Food bank use is on the rise, in-work poverty has overtaken out-of-work poverty for the first time in the poorest parts of Birmingham and London1 and Oxfam has criticised2 austerity Britain’s benefit cuts, high prices and unemployment. Whilst the need for donations abroad remains, the increasing numbers of those in the UK who rely on charity means that UK-targeted poverty appeals are becoming more vital. According to Oxfam, Britain is turning into “one of the most unequal countries in the industrialised world”. But, amongst this struggle, charitable donations are decreasing. The UK needs more donations, but finds itself less able to provide.

Research from the University of Bristol and the Charities Aid Foundation (CAF)3 found that the UK public donated £9.3 billion to charity in 2011/12. This may seem impressive but it’s a decrease of £2.3 billion in real terms from the year before, a twenty percent plunge. Children’s charities have been hit particularly hard, suffering from government cuts accumulating to an estimated loss of nearly £405 million from 2011 to 20164. A further worry is those over 60 are twice as likely to give to charity as under 30s and six times more generous in their donations5. If a recently depressing job market has set habits for decades to come, this disparity may not be solvable by the younger generation simply growing up and the future of the charity sector could be in serious danger.

It must be asked ask how the charity sector will cope under the extra pressure placed on it by public spending cuts. People need to give more, but “every little helps” was worn out far before Tesco got hold of it. Knowing the very rich can donate more than some people’s annual income in a single transfer, it’s hard to believe the average person’s donation will make much of a difference. And there is the crux of the problem: unlike the two-way exchange between a consumer and a business, charitable donation depends on trust. The donor receives nothing tangible and there’s no knowing whether the intended recipient does either.

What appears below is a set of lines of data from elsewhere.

-- ==== Sys2Proof/Tests/Slice0.lean ====
section
/-! SUPPORT. Tests on fixed values. Expected values are those of 95_test_vectors.md (W1 to W8, V1 to V9) where a comment
or docstring names one, else worked out by hand from the rule named. -/

namespace Sys2Proof.Tests

open Sys2Proof.Machine

/-! ### Helpers -/

/-- The reset state with these registers (95_test_vectors.md, opening). -/
def machine (r0 r1 r2 r3 : Word) : State := { State.reset with regs := ⟨r0, r1, r2, r3⟩ }

/-- The same under `COMPARE_DISPATCH = Execute`, `SHIFT_AMOUNT = Saturate`, `MISALIGNED_POLICY = Fault`. -/
def otherMachine (r0 r1 r2 r3 : Word) : State :=
  { machine r0 r1 r2 r3 with params := { compareDispatch := .execute, shiftAmount := .saturate, misalignedPolicy := .fault } }

/-- The state an outcome answers, where it answers one. -/
def answered : Result → Option State
  | .next t => some t
  | .fault _ => none
  | .refused _ => none

/-- The state after one step with the word `w` placed at `pc`. -/
def ran (s : State) (w : Word) : Option State := answered (step (placeWord s w))

/-- The registers and flags after one step. -/
def regsFlags (s : State) (w : Word) : Option (RegFile × Flags) := (ran s w).map fun t => (t.regs, t.flags)

/-- `pc`, `sp` and the run status after one step. -/
def pcSpFault (s : State) (w : Word) : Option (Word × Word × Bool × Option RunFault) :=
  (ran s w).map fun t => (t.pc, t.sp, t.halted, t.fault)

/-- The word at an address after one step. -/
def wordAfter (s : State) (w : Word) (a : Nat) : Option Word := (ran s w).map fun t => t.mem.readWord a

/-! ### Well-formed terms, and ill-formed ones refused: one for each slot checked (30_encoding.md R84, R88) -/

theorem test_wellFormed_accepts_register_3 :
    [Instr.add 3 3 3, .not 3 3, .load 3 255, .store 3 3, .jump 255, .call 3, .ret, .push 3, .pop 3, .halt, .out 3].all
      Instr.wellFormed = true := by decide

theorem test_wellFormed_checks_three_slots :
    [Instr.add 4 0 0, .add 0 4 0, .add 0 0 4, .sub 4 0 0, .sub 0 4 0, .sub 0 0 4, .mul 4 0 0, .mul 0 4 0, .mul 0 0 4,
     .div 4 0 0, .div 0 4 0, .div 0 0 4, .and 4 0 0, .and 0 4 0, .and 0 0 4, .or 4 0 0, .or 0 4 0, .or 0 0 4, .xor 4 0 0,
     .xor 0 4 0, .xor 0 0 4, .shl 4 0 0, .shl 0 4 0, .shl 0 0 4, .shr 4 0 0, .shr 0 4 0, .shr 0 0 4].all
      (fun i => !i.wellFormed) = true := by decide

theorem test_wellFormed_checks_comparisons :
    [Instr.eq 4 0 0, .eq 0 4 0, .eq 0 0 4, .neq 4 0 0, .neq 0 4 0, .neq 0 0 4, .gt 4 0 0, .gt 0 4 0, .gt 0 0 4, .lt 4 0 0,
     .lt 0 4 0, .lt 0 0 4, .ge 4 0 0, .ge 0 4 0, .ge 0 0 4, .le 4 0 0, .le 0 4 0, .le 0 0 4].all
      (fun i => !i.wellFormed) = true := by decide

But chucking awkward change into donation buckets may have more impact than possibly imagined. Individual donations are the largest source of income for charities and the typical gift is £106. We all know that even a small donation can have a big result if they’re given to a cause that really needs it. A great example is in 2008 when Obama raised $28 million, with ninety percent of donations from people who donated $100 or less. Small donations can be particularly helpful for small charities. A survey by Charity Choice revealed that five percent of UK charities receive eighty-five percent of donations. It’s no wonder that smaller charities are in decline7. A small donation within a large charity’s budget will seem insignificant but within a small charity it could make a real difference. Donations can go far if you give them a good send-off.

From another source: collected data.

-- ==== Sys2Proof/Syntax.lean ====
section
/-!
DEFINITION. The instructions, one constructor per row of spec/opcode_table.json: the eleven host operations and the
five reserved operation codes (spec/30_encoding.md R72, R73), and the twelve frame rows (R60, R64, R70). An
"instruction" of this block is a host operation or, on the wire, a frame (spec/00_scope.md R8).
-/

namespace Sys2Proof

/-- The side of the link a frame travels on (R40): `tx` from the engine to the sensor, `rx` from the sensor to the
engine. The table's rows FRAME_LEN1 to FRAME_LEN5 serve both; the bits of a frame do not tell which (log 8). -/
inductive Dir where
  | tx
  | rx
  deriving DecidableEq, Repr

/-- One constructor per row of the opcode table. Operand widths are those of R71 and R60. -/
inductive Instr where
  /-- SEND (R104): `cmd`, `nparam`, and the four parameter fields, those at or above `nparam` ignored. -/
  | send (cmd : Byte) (nparam : BitVec 3) (p0 p1 p2 p3 : Byte)
  /-- RECV (R121): expected command byte, read budget in polls. -/
  | recv (cmd : Byte) (bud : Half)
  /-- START (R105). -/
  | start
  /-- STOP (R106). -/
  | stop
  /-- ENAUTO (R107). -/
  | enauto
  /-- DISAUTO (R108). -/
  | disauto
  /-- READPM (R153). -/
  | readpm
  /-- INIT (R155). -/
  | init
  /-- GETPM25 (R156). -/
  | getpm25
  /-- GETPM10 (R157). -/
  | getpm10
  /-- STATUS (R158). -/
  | status
  /-- Reserved operation codes (R72, R73). -/
  | reserved0
  | reservedC
  | reservedD
  | reservedE
  | reservedF
  /-- The six fixed command frames (R70), transmitted. -/
  | frameCmdStart
  | frameCmdStop
  | frameCmdRead
  | frameCmdCoeffNodata
  | frameCmdStopAuto
  | frameCmdEnAuto
  /-- Generic frames (R60): command `c`, data or parameter bytes, checksum byte `s`. -/
  | frameLen1 (dir : Dir) (c s : Byte)
  | frameLen2 (dir : Dir) (c a s : Byte)
  | frameLen3 (dir : Dir) (c a b s : Byte)
  | frameLen4 (dir : Dir) (c a b d s : Byte)
  | frameLen5 (dir : Dir) (c a b d e s : Byte)
  /-- The measurement response (R64), received. -/
  | frameRspMeasurement (a b d e s : Byte)
  deriving DecidableEq, Repr

/-- What the decoder is given: an operation word on the host port (R71) or the bytes of a frame on one side of the link,
offset 0 first (R60). -/
inductive Fetch where
  | word (w : OpWord)
  | frame (dir : Dir) (bytes : List Byte)
  deriving DecidableEq, Repr

end Sys2Proof
end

It makes sense that with less to give, many people give less and closer to home. Charity must have appeared a largely international affair throughout many childhoods. Much of my own geographical knowledge is dictated by the struggling regions splashed across news broadcasts and charity appeals. Yemen, Sudan and Libya. Kuwait, Somalia and Democratic Republic of the Congo. Foreign problems are a constant peripheral concern, but no more than that. The immediacy of my own needs, those of my friends, family and the UK fills most of my vision. To the distant donor, distinct appeals from abroad can – unfairly – become a single smear of guns, sand and blood which never seems to clear. Individual successes and failures can be lost in unending negative news stories. Very different to the street outside my house where I can see and feel each sun ray and raindrop.

Presumably then a cause closer to home would stir any hidden altruism of mine. Most donations out of the 76 percent of Brits who regularly donate to charity stay within the UK8.  UK donations are particularly urgent in light of Oxfam’s report suggesting that the number of children living in vulnerable families – that is, families with unemployment, depression, poor quality housing and poverty – may rise considerably to over one million by 2015. In conjunction with anger about foreign aid spending in times of austerity, perhaps people will be more willing to give to home charities9. Despite hard times, there is no reason we can’t still give: giving is universal, not exclusive to a particular cause or time. We gain satisfaction and reputation. We gain a community feeling. We feel good. A report by the CAF10 suggests that Britons were more generous in 2013 despite economic problems and the UK is top of the developed world for giving to charity. At odds with the rest of the UK population, affluent individuals donate more than those in France, Spain and Switzerland11.

If the coalition budget continues to work and the wealth truly does trickle down, maybe donations from across society will increase and this donation dip will be revealed as a short-term trend instead of an austerity-sparked habit which may be sustained for decades to come.